Again, the fact that a pagan associated Sabbath keeping with Saturn demonstrates that the Roman week's day of Saturn (Satur-day) was concurrent with what the Almighty calls the Sabbath day. Tacitus is an eyewitness from the first century who has no "axe to grind" in regards to when the Sabbath should be observed. He wrote this a mere 30 years after the destruction of the temple in Jerusalem.  

So we can clearly see that the same Sabbath that the Messiah kept is associated with the “day of Saturn” or Saturday. This does in no way mean that we keep a Saturday Sabbath, but rather that the Roman Saturday falls on the same day as the Scriptural Sabbath.

Now that we know that Yehoshua the Messiah kept the Sabbath on the same day as the Pharisees and the rest of the Jewish people. History proves to us that the Jews of today keep the exact same 7th day Sabbath as the Messiah did 2000 years ago. To think otherwise is evil and is ignoring these proofs.

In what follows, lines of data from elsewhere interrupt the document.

-- ==== Sys2Proof/Machine/CalState.lean ====
section
/-! DEFINITION. The state of the calendar master, the die calendars and the completion collector. -/

namespace Sys2Proof.Machine

/-- Kinds of calendar entries, with their codes 1-6 (R54). -/
inductive OpKind where
  | read | program | erase | suspend | resume | maint
  deriving DecidableEq, Repr

/-- On whose behalf a die works: a read of an item, of a reconstruct, of a map page or of maintenance, a program of a group's data slot or parity,
an erase of a block, a maintenance erase. -/
inductive JobOwner where
  | item (id : Nat)
  | peer (job : Nat)
  | mapFetch (page : Nat)
  | maint
  | program (grp slot : Nat)
  | parity (grp : Nat)
  | erase (die block : Nat)
  | maintErase
  deriving DecidableEq, Repr

/-- A calendar entry (R54). `tick` is the issue tick, of which SLOT shows the low 12 bits. -/
structure CalEntry where
  tick : Nat
  kind : OpKind
  cls : Nat
  nowait : Bool
  peer : Bool
  suspN : Nat
  fn : Nat
  dur : Nat
  dl : Nat
  buf : Nat
  job : Nat
  owner : JobOwner
  planes : Nat
  /-- Program mode whose figures apply. -/
  mode : Nat
  /-- Program mode figures used by CAL_MAINT: (TR, E_ISSUE, E_RUN) (R504). -/
  figures : Option (Nat × Nat × Nat)
  deriving DecidableEq, Repr

/-- Die states (R55). -/
inductive DiePhase where
  | idle | reading | runOpen | runLock | runSpent | suspending | suspended | suspReading | resuming | fenced
  deriving DecidableEq, Repr

/-- A die's state code (R55). -/
def DiePhase.code : DiePhase → Nat
  | .idle => 0 | .reading => 1 | .runOpen => 2 | .runLock => 3 | .runSpent => 4 | .suspending => 5
  | .suspended => 6 | .suspReading => 7 | .resuming => 8 | .fenced => 15

/-- The running or suspended program or erase of a die (R57). -/
structure RunningOp where
  kind : OpKind
  mode : Nat
  job : Nat
  owner : JobOwner
  planes : Nat
  issued : Nat
  /-- Booked end: the first tick after the operation. -/
  ends : Nat
  suspN : Nat
  /-- Tick in which the current suspended span began (R57). -/
  span : Nat
  /-- Its end status has been read, and its completion record was placed (R110). -/
  ended : Bool
  fn : Nat
  deriving DecidableEq, Repr

/-- A die and its calendar. -/
structure Die where
  phase : DiePhase
  /-- For a timed state, the first tick after it (R56). -/
  till : Nat
  op : Option RunningOp
  /-- The read that is running. -/
  reading : Option CalEntry
  /-- Entries in rising order of tick, at most 32 (R52). -/
  entries : List CalEntry
  /-- Ticks of NOT_READY refusals (R113). -/
  notReady : List Nat
  /-- Declared, and brought up by its channel. -/
  present : Bool
  /-- Retired by a CAUSE 5 entry (R119). -/
  retired : Bool
  /-- Next tick in which it is polled (R110). -/
  nextPoll : Nat
  deriving DecidableEq, Repr

/-- A die that nothing is booked on. -/
def Die.fresh : Die := ⟨.idle, 0, none, none, [], [], false, false, 0⟩

/-- A completion record (R81). `code` is a common status code or a channel detail code. -/
structure CplRec where
  die : Nat
  kind : OpKind
  code : Nat
  job : Nat
  time : Nat
  /-- A discarded suspend (R58). -/
  discarded : Bool
  deriving DecidableEq, Repr

/-- Where a sector of a page read stands in the decode ladder (R133). -/
structure SectJob where
  sect : Nat
  /-- Ladder step 0-4; `soft` within step 2 (R133). -/
  step : Nat
  soft : Bool
  /-- Decoded, with the status it ended with. -/
  done : Option Nat
  corrected : Nat
  /-- Tick in which its HARD decode failed (R134). -/
  hardTick : Nat
  deriving DecidableEq, Repr

/-- A job of the calendar master: a page read and its decode, a program, an erase or a maintenance operation. -/
structure CalJob where
  id : Nat
  owner : JobOwner
  die : Nat
  /-- The page's place: cord, cord block, row, member slot and plane. -/
  cord : Nat
  cblk : Nat
  row : Nat
  member : Nat
  plane : Nat
  mode : Nat
  cls : Nat
  contracted : Bool
  nowait : Bool
  fn : Nat
  accept : Nat
  deadline : Nat
  sects : List SectJob
  /-- The array read has ended and the data is in its buffer. -/
  read : Bool
  /-- Waits for its own die (R64), or for entries of the calendar to come free. -/
  waiting : Bool
  /-- Peer reads of a reconstruct, and that it is one. -/
  peers : List Nat
  recon : Bool
  /-- Array reads still owed by the ladder's step (R133). -/
  extraReads : Nat
  buf : Nat
  deriving DecidableEq, Repr

/-- A program or erase that waits to be booked (stage 4 of R59). -/
structure StartReq where
  owner : JobOwner
  die : Nat
  kind : OpKind
  mode : Nat
  planes : Nat
  fn : Nat
  /-- A cord row in the landing. -/
  landing : Bool
  /-- Its data has been transferred: a booked start that slipped (R76, R99). -/
  moved : Bool
  deriving DecidableEq, Repr

/-- A latency contract as CAL_ADMIT_REQ bound it, and its counts (R86, R301, R309). -/
structure Contract where
  cls : Nat
  q : Nat
  nowait : Bool
  modes : Nat
  t : Nat
  bindTime : Nat
  reads : Nat
  excused : Nat
  missed : Nat
  deriving DecidableEq, Repr

/-- The calendar master and the collector. -/
structure CalState where
  dies : Tab Die
  jobs : List CalJob
  nextJob : Nat
  starts : List StartReq
  /-- Ticks whose plan has committed and that have not opened (R49). -/
  committed : List Nat
  /-- The plan that runs in this tick has ended: committed or abandoned. -/
  planDone : Bool
  /-- The current tick is a hold tick. -/
  hold : Bool
  /-- Consecutive hold ticks, up to and including the current one (R79). -/
  holdRun : Nat
  /-- Shedding runs up to and not including this tick (R79). -/
  shedTill : Nat
  shedding : Bool
  restarting : Bool
  /-- Planned energy of stages 3-6 by tick (R107). -/
  energy : Tab Nat
  /-- The deepest completion queue of the tick so far (R479). -/
  deepest : Nat
  /-- Completion queues by channel, oldest first (R81). -/
  queues : Tab (List CplRec)
  /-- Records delivered to the calendar master and not yet taken. -/
  delivered : List CplRec
  /-- Channel last served (R82). -/
  ptr : Nat
  collRestarting : Bool
  /-- The booked CAL_MAINT request: job, die, EXACT (R504). -/
  maint : Option (Nat × Nat × Bool)
  /-- Bytes of program data that move to a channel's dies in a tick, by tick * 128 + channel (R99). -/
  xfer : Tab Nat
  /-- Bound contracts by package namespace index (R72, R86). -/
  contracts : Tab (Option Contract)
  deriving DecidableEq, Repr

end Sys2Proof.Machine
end

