-- ==== Sys2Proof/Machine/Keys.lean ====
section
/-! DEFINITION. The key store: slots, cipher pages, generation, erase and rewrite with their drain and vault, and the zeroing of R359
(R339-R351). -/

namespace Sys2Proof.Machine

/-- A key slot. -/
def Chip.slot (c : Chip) (i : Nat) : KeySlot := Tab.get (fun _ => KeySlot.empty) c.key.slots i

/-- Puts a key slot. -/
def Chip.setSlot (c : Chip) (i : Nat) (x : KeySlot) : Chip :=
  { c with key := { c.key with slots := Tab.set (fun _ => KeySlot.empty) c.key.slots i x } }

/-- The slot that an entry of a page names: fixed on the secure pages (R339), one more than the entry on a user page; none for an empty entry. -/
def Chip.pageSlot (c : Chip) (page index : Nat) : Option Nat :=
  if 256 ≤ page then
    let i := (page - 256) * 16 + index
    if (c.slot i).state = .empty then none else some i
  else
    match Tab.get (fun _ => 0) c.key.pages (page * 16 + index) with
    | 0 => none
    | n + 1 => some n

/-- Sets or clears an entry of a user page; the entries of secure pages are fixed. -/
def Chip.setPage (c : Chip) (page index : Nat) (slot : Option Nat) : Chip :=
  if 256 ≤ page then c
  else { c with key := { c.key with pages := Tab.set (fun _ => 0) c.key.pages (page * 16 + index) (match slot with | none => 0 | some i => i + 1) } }

/-- User slots that a page holds, those of running generations included (R343). -/
def Chip.pageHolds (c : Chip) (page : Nat) : Nat :=
  ((List.range 16).filter (fun i => decide (0 < Tab.get (fun _ => 0) c.key.pages (page * 16 + i)))).length +
    (c.key.jobs.filter (fun j => decide (j.op ≤ 1) && j.page == page)).length

/-- The user slots in use or set aside for a running generation, rising. -/
def Chip.userSlotsUsed (c : Chip) : List Nat :=
  let used := (c.key.slots.filter (fun p => decide (128 ≤ p.1) && p.2.state != .empty)).map (·.1)
  c.key.jobs.foldl (fun l j => if 128 ≤ j.slot then insertNat j.slot l else l) used

/-- The share of user slots of a function (R343). -/
def Chip.keyShare (c : Chip) : Nat := Nat.min 16 (896 / Nat.max 1 c.enabledCount)

/-- A key operation runs that the KEY_CMD register started (R505). -/
def Chip.keyBusy (c : Chip) : Bool := c.key.jobs.any (·.byReg)

/-- The secure entries that only the key store's own paths write (R340). -/
def keyReserved (page index : Nat) : Bool := page == 256 || (page == 257 && decide (index < 4))

/-- The checks of a key operation in the order of R39 (R340, R343, R344, R346, R348). `op` is KEY_CMD.OP. -/
def Chip.keyCheck (c : Chip) (lc : Lifecycle) (op slot page index : Nat) : Nat :=
  let named := if op = 4 then some slot else c.pageSlot page index
  let isEmpty := if op = 4 then (c.slot slot).state == .empty else named.isNone
  let user := if op = 4 then decide (128 ≤ slot) else decide (page < 256)
  let draining := match named with | some i => (c.slot i).state == .draining | none => false
  let pendingGen := c.key.jobs.any (fun j => j.page == page && j.index == index && decide (j.op ≤ 1))
  firstFail [
    (decide (6 ≤ op) || (op != 4 && decide (264 ≤ page)) || (decide (op ≤ 3) && keyReserved page index) || (op == 4 && decide (slot < 20)) ||
      (decide (op ≤ 1) && (!isEmpty || pendingGen)) || ((op == 2 || op == 3 || (op == 4 && decide (slot < 1024))) && isEmpty), cstBad),
    ((op == 4 && decide (1024 ≤ slot)) ||
      (decide (op ≤ 1) && decide (page < 256) && (decide (c.keyShare ≤ c.pageHolds page) || decide (896 ≤ c.userSlotsUsed.length))), cstLimit),
    ((op == 2 || op == 3 || op == 4) && user && lc == .hold, cstHold),
    ((decide (op ≤ 1) || op == 3) && (!c.key.entropy || c.key.locked) || (op == 5 && c.key.locked), cstKey),
    ((op == 2 || op == 3 || op == 4) && draining, cstBusy)]

/-- Bytes of a key of a type: two AES-256 keys or one (R341). -/
def keyBytes (type : Nat) : Nat := if type = 1 then 64 else 32

/-- A fresh key of a type from the DRBG (R344, log entry 9). -/
def Chip.freshKey (c : Chip) (type : Nat) : List Byte × Chip :=
  (sliceBytes (Config.drbg c.free (keyBytes type)) 0 (keyBytes type), { c with free := c.free + 1 })

/-- A GCM reservation block (R351). -/
def gcmBlock : Nat := 2 ^ 24

/-- Reloads a page's keys from the vault (R340, R345). A GCM counter restarts at the recorded reservation end (R351). -/
def Chip.reloadPage (c : Chip) (page : Nat) : Chip :=
  (c.key.vault.filter (fun v => v.page == page && !(page == 257 && decide (v.index < 4)))).foldl
    (fun c v => (c.setSlot v.slot ⟨.valid, v.type, v.key, 0, v.resv, v.resv⟩).setPage v.page v.index (some v.slot)) c

/-- Ends a key operation: KEY_CMD_RES, or WP0's answer to the Security Send (R291). -/
def Chip.keyFinish (c : Chip) (j : KeyJob) (st : Nat) : Chip :=
  let c1 := { c with key := { c.key with jobs := c.key.jobs.erase j } }
  if j.byReg then (c1.setReg Reg.keyCmdRes (2 ^ 31 + j.slot % 1024 * 65536 + st)).setBit Reg.keyCmd 31 false
  else
    match j.cmd with
    | some cmd => c1.replySt cmd .other st
    | none => c1

/-- Starts a key operation (R340-R347). A refused one ends at once and changes nothing else. -/
def Chip.keyStart (c : Chip) (lc : Lifecycle) (op slot page index : Nat) (byReg : Bool) (cmd : Option Cmd) : Chip :=
  let j0 : KeyJob := ⟨op, slot, page, index, [], false, false, byReg, cmd⟩
  let st := c.keyCheck lc op slot page index
  if st ≠ cstOk then c.keyFinish j0 st
  else if op ≤ 1 then
    let type := if 256 ≤ page then 3 else op + 1
    let (i, c1) :=
      if 256 ≤ page then ((page - 256) * 16 + index, c)
      else
        let used := c.userSlotsUsed.map (· - 128)
        let (k, c1) := c.pick (896 - used.length)
        (128 + kthFree used 0 k, c1)
    let (key, c2) := c1.freshKey (if type = 3 then op + 1 else type)
    { c2 with key := { c2.key with jobs := c2.key.jobs ++ [{ j0 with slot := i, key := key, drained := true }] } }
  else if op = 5 then (c.reloadPage page).keyFinish j0 cstOk
  else
    let i := if op = 4 then slot else ((c.pageSlot page index).getD 0)
    let x := c.slot i
    let (key, c1) := if op = 3 then c.freshKey x.type else ([], c)
    let c2 := c1.setSlot i { x with state := .draining }
    { c2 with key := { c2.key with jobs := c2.key.jobs ++ [{ j0 with slot := i, key := key }] } }

/-- The slot of a draining operation has no user left: an erase zeroes it, a rewrite places the new key (R347). -/
def Chip.keyDrained (c : Chip) (i : Nat) : Chip :=
  match c.key.jobs.find? (fun j => j.slot == i && !j.drained) with
  | none => c
  | some j =>
    if (c.slot i).users ≠ 0 then c
    else
      let c1 := { c with key := { c.key with jobs := updateWhere (fun y => y == j) (fun y => { y with drained := true }) c.key.jobs } }
      if j.op = 3 then c1.setSlot i { c.slot i with key := j.key, ctr := 0, resv := gcmBlock }
      else
        let c2 := c1.setSlot i KeySlot.empty
        { c2 with key := { c2.key with pages := c2.key.pages.filter (fun p => p.2 != i + 1) } }

/-- The vault without a slot's key. -/
def vaultDrop (v : List VaultKey) (slot : Nat) : List VaultKey := v.filter (fun x => x.slot != slot)

/-- The page and index that name a slot. -/
def Chip.slotName (c : Chip) (i : Nat) : Nat × Nat :=
  if i < 128 then (256 + i / 16, i % 16)
  else match c.key.pages.find? (fun p => p.2 == i + 1) with
    | some p => (p.1 / 16, p.1 % 16)
    | none => (0, 0)

/-- Both vault copies hold the result of the oldest operation that has drained (R345): a generation's slot becomes VALID and its index names it,
an erase completes, a rewrite waits for the next boundary (R347), and a GCM slot's next reservation (a job with operation 6) is in force (R351). -/
def Chip.vaultUpdated (c : Chip) : Chip :=
  match c.key.jobs.find? (fun j => j.drained && !j.vaulted) with
  | none => c
  | some j =>
    if j.op ≤ 1 then
      let type := if 256 ≤ j.page then 3 else j.op + 1
      let c1 := (c.setSlot j.slot ⟨.valid, type, j.key, 0, 0, gcmBlock⟩).setPage j.page j.index (some j.slot)
      let v := vaultDrop c1.key.vault j.slot ++ [⟨j.page, j.index, j.slot, type, j.key, gcmBlock⟩]
      { c1 with key := { c1.key with vault := v } }.keyFinish j cstOk
    else if j.op = 3 then
      let (p, i) := c.slotName j.slot
      let v := vaultDrop c.key.vault j.slot ++ [⟨p, i, j.slot, (c.slot j.slot).type, j.key, gcmBlock⟩]
      { c with key := { c.key with vault := v, jobs := updateWhere (fun y => y == j) (fun y => { y with vaulted := true }) c.key.jobs } }
    else if j.op = 6 then
      let x := c.slot j.slot
      let c1 := if x.state ≠ .empty ∧ x.key = j.key then
          { c.setSlot j.slot { x with resv := x.resv + gcmBlock } with key := { (c.setSlot j.slot { x with resv := x.resv + gcmBlock }).key with
            vault := updateWhere (fun v => v.slot == j.slot) (fun v => { v with resv := x.resv + gcmBlock }) c.key.vault } }
        else c
      c1.keyFinish j cstOk
    else { c with key := { c.key with vault := vaultDrop c.key.vault j.slot } }.keyFinish j cstOk

/-- At a boundary, every rewrite whose key both vault copies hold becomes VALID and completes (R347). -/
def Chip.keyBoundary (c : Chip) : Chip :=
  (c.key.jobs.filter (·.vaulted)).foldl (fun c j => (c.setSlot j.slot { c.slot j.slot with state := .valid }).keyFinish j cstOk) c

/-- Every slot is zeroed and every running operation completes with KEY_UNAVAILABLE (R349, R359). -/
def Chip.keyZero (c : Chip) : Chip :=
  let c1 := { c with key := { c.key with slots := [], pages := [] } }
  c.key.jobs.foldl (fun c j => c.keyFinish j cstKey) c1

/-- WP0 derives slots 2 and 3 and reloads every other key from the vault (R345); nothing is loaded while the KILL fuse withholds the secret. -/
def Chip.keyReloadAll (c : Chip) (kill : Bool) : Chip :=
  if kill then c
  else
    let c1 := (c.setSlot 2 ⟨.valid, 3, sliceBytes (Config.derive 2) 0 32, 0, 0, 0⟩).setSlot 3 ⟨.valid, 3, sliceBytes (Config.derive 3) 0 48, 0, 0, 0⟩
    (List.range 264).foldl (fun c p => if c.key.vault.any (fun v => v.page == p) then c.reloadPage p else c) c1

/-! The meanings of the rows. -/

/-- The KEY_CMD word of an operation. -/
def keyWord (op slot page index : Nat) : Nat := op * 2 ^ 28 + slot % 2048 * 2 ^ 16 + page % 512 * 2 ^ 7 + index % 16 * 8

/-- KEY_CMD written with GO (R505): while an operation runs it starts nothing and changes nothing. -/
def keyCommand (op slot page index : Nat) (s : State) : State :=
  if s.chip.keyBusy then s
  else
    let c := (s.chip.setReg Reg.keyCmd (keyWord op slot page index + 2 ^ 31)).setReg Reg.keyCmdRes 0
    { s with chip := c.keyStart s.fuse.lifecycle op (slot % 2048) (page % 512) (index % 16) true none }

/-- KEY_GENERATE_XTS (R344). -/
def execKeyGenerateXts (page index : Nat) (s : State) : Host.Outcome State Fault Refusal := .next (keyCommand 0 0 page index s)

/-- KEY_GENERATE_GCM (R344). -/
def execKeyGenerateGcm (page index : Nat) (s : State) : Host.Outcome State Fault Refusal := .next (keyCommand 1 0 page index s)

/-- KEY_ERASE_INDEX (R347). -/
def execKeyEraseIndex (page index : Nat) (s : State) : Host.Outcome State Fault Refusal := .next (keyCommand 2 0 page index s)

/-- KEY_REWRITE (R347). -/
def execKeyRewrite (page index : Nat) (s : State) : Host.Outcome State Fault Refusal := .next (keyCommand 3 0 page index s)

/-- KEY_ERASE_SLOT (R340). -/
def execKeyEraseSlot (slot : Nat) (s : State) : Host.Outcome State Fault Refusal := .next (keyCommand 4 slot 0 0 s)

/-- KEY_RELOAD_PAGE (R340). -/
def execKeyReloadPage (page : Nat) (s : State) : Host.Outcome State Fault Refusal := .next (keyCommand 5 0 page 0 s)

/-- KEY_SLOT_DRAINED (R347): the user count of a draining slot has reached 0. -/
def execKeySlotDrained (slot : Nat) (s : State) : Host.Outcome State Fault Refusal := onChip (fun c => c.keyDrained slot) s

/-- KEY_VAULT_UPDATED (R345). -/
def execKeyVaultUpdated (s : State) : Host.Outcome State Fault Refusal := onChip (fun c => c.vaultUpdated) s

/-- ENTROPY_HEALTH_CHANGE (R344). -/
def execEntropyHealthChange (ok : Bool) (s : State) : Host.Outcome State Fault Refusal :=
  onChip (fun c => { c with key := { c.key with entropy := ok } }) s

/-- The payload of Security Send 0xF5: 16 bytes, OP and index, the rest 0 (R344, R352). -/
def keyPayload (op : Nat) (payload : List Byte) : Option Nat :=
  match payload with
  | o :: i :: rest =>
    if payload.length = 16 ∧ o.toNat = op ∧ i.toNat < 16 ∧ rest.all (fun b => b.toNat == 0) then some i.toNat else none
  | _ => none

/-- A key management request of a function's host (R344). A payload that is not as stated completes with Invalid Field in Command. -/
def keyPage (op pay : Nat) (cmd : Cmd) (payload : List Byte) (s : State) : State :=
  if lifecycleRefuses s then { s with chip := s.chip.replySt cmd .other cstLife }
  else
    match keyPayload pay payload with
    | none => { s with chip := s.chip.replyN cmd stField }
    | some i => { s with chip := s.chip.keyStart s.fuse.lifecycle op 0 cmd.fn i false (some cmd) }

/-- KEY_PAGE_GENERATE_XTS (R344). -/
def execKeyPageGenerateXts (cmd : Cmd) (payload : List Byte) (s : State) : Host.Outcome State Fault Refusal := .next (adminOp cmd (keyPage 0 1 cmd payload) s)

/-- KEY_PAGE_GENERATE_GCM (R344). -/
def execKeyPageGenerateGcm (cmd : Cmd) (payload : List Byte) (s : State) : Host.Outcome State Fault Refusal := .next (adminOp cmd (keyPage 1 2 cmd payload) s)

/-- KEY_PAGE_ERASE (R344). -/
def execKeyPageErase (cmd : Cmd) (payload : List Byte) (s : State) : Host.Outcome State Fault Refusal := .next (adminOp cmd (keyPage 2 3 cmd payload) s)

/-- KEY_PAGE_REWRITE (R344). -/
def execKeyPageRewrite (cmd : Cmd) (payload : List Byte) (s : State) : Host.Outcome State Fault Refusal := .next (adminOp cmd (keyPage 3 4 cmd payload) s)

/-- KEY_ANCHOR_WRITE (R373): the last word of anchor `a` programs it from the words staged before; an anchor written a second time completes with
BAD_DESCRIPTOR, and outside BLANK and PROVISIONED the write is ignored. The KEY block is the secure world's (R27). -/
def keyAnchorWrite (acc : Access) (a : Nat) (v : Word) (s : State) : State :=
  let resp := fun (st : Nat) (t : State) => { t with chip := { t.chip with resp := ⟨0, st⟩ } }
  if !acc.secure || decide (8 ≤ acc.who) then resp cstBus { s with chip := s.chip.raise 304 cstBus 0xFFFF 0 0 }
  else if s.fuse.lifecycle ≠ .blank ∧ s.fuse.lifecycle ≠ .provisioned then resp cstOk s
  else if Tab.get (fun _ => []) s.fuse.anchors a ≠ [] ∨ 8 ≤ a then resp cstBad s
  else
    let w := Tab.set (fun _ => 0) s.chip.key.anchorWords (a * 32 + 23) v.toNat
    let bytes := (List.range 24).flatMap (fun i => leBytes 4 (Tab.get (fun _ => 0) w (a * 32 + i)))
    resp cstOk { s with fuse := { s.fuse with anchors := Tab.set (fun _ => []) s.fuse.anchors a bytes },
                               chip := { s.chip with key := { s.chip.key with anchorWords := w } } }

/-- KEY_ANCHOR_WRITE (R373). -/
def execKeyAnchorWrite (acc : Access) (a : Nat) (v : Word) (s : State) : Host.Outcome State Fault Refusal := .next (keyAnchorWrite acc a v s)

end Sys2Proof.Machine
end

You see, all Jewish people, even many who did not learn of other calendars, who were scattered all around the world, ALL agreed on when the Sabbath was when they eventually were able to make contact with other Jews because of the advance of technology. There were none that disagreed on when the Sabbath was.

Another source that we can use is that of the Muslim calendar, which is about 3,000 years old, where they faithfully kept the day before the Sabbath as their "holy day", and look, what day do they keep today? It is still the same today as it was 3,000 years ago.

And lastly, we have the faithful Christian (Roman) calendar that has preserved the weekly cycle from the time of the Messiah up until this very day.

I truly hope this helps those who are new to this and found this article to be of use. I also hope that it opens the eyes of those who were deceived by the many false teaching that are floating around.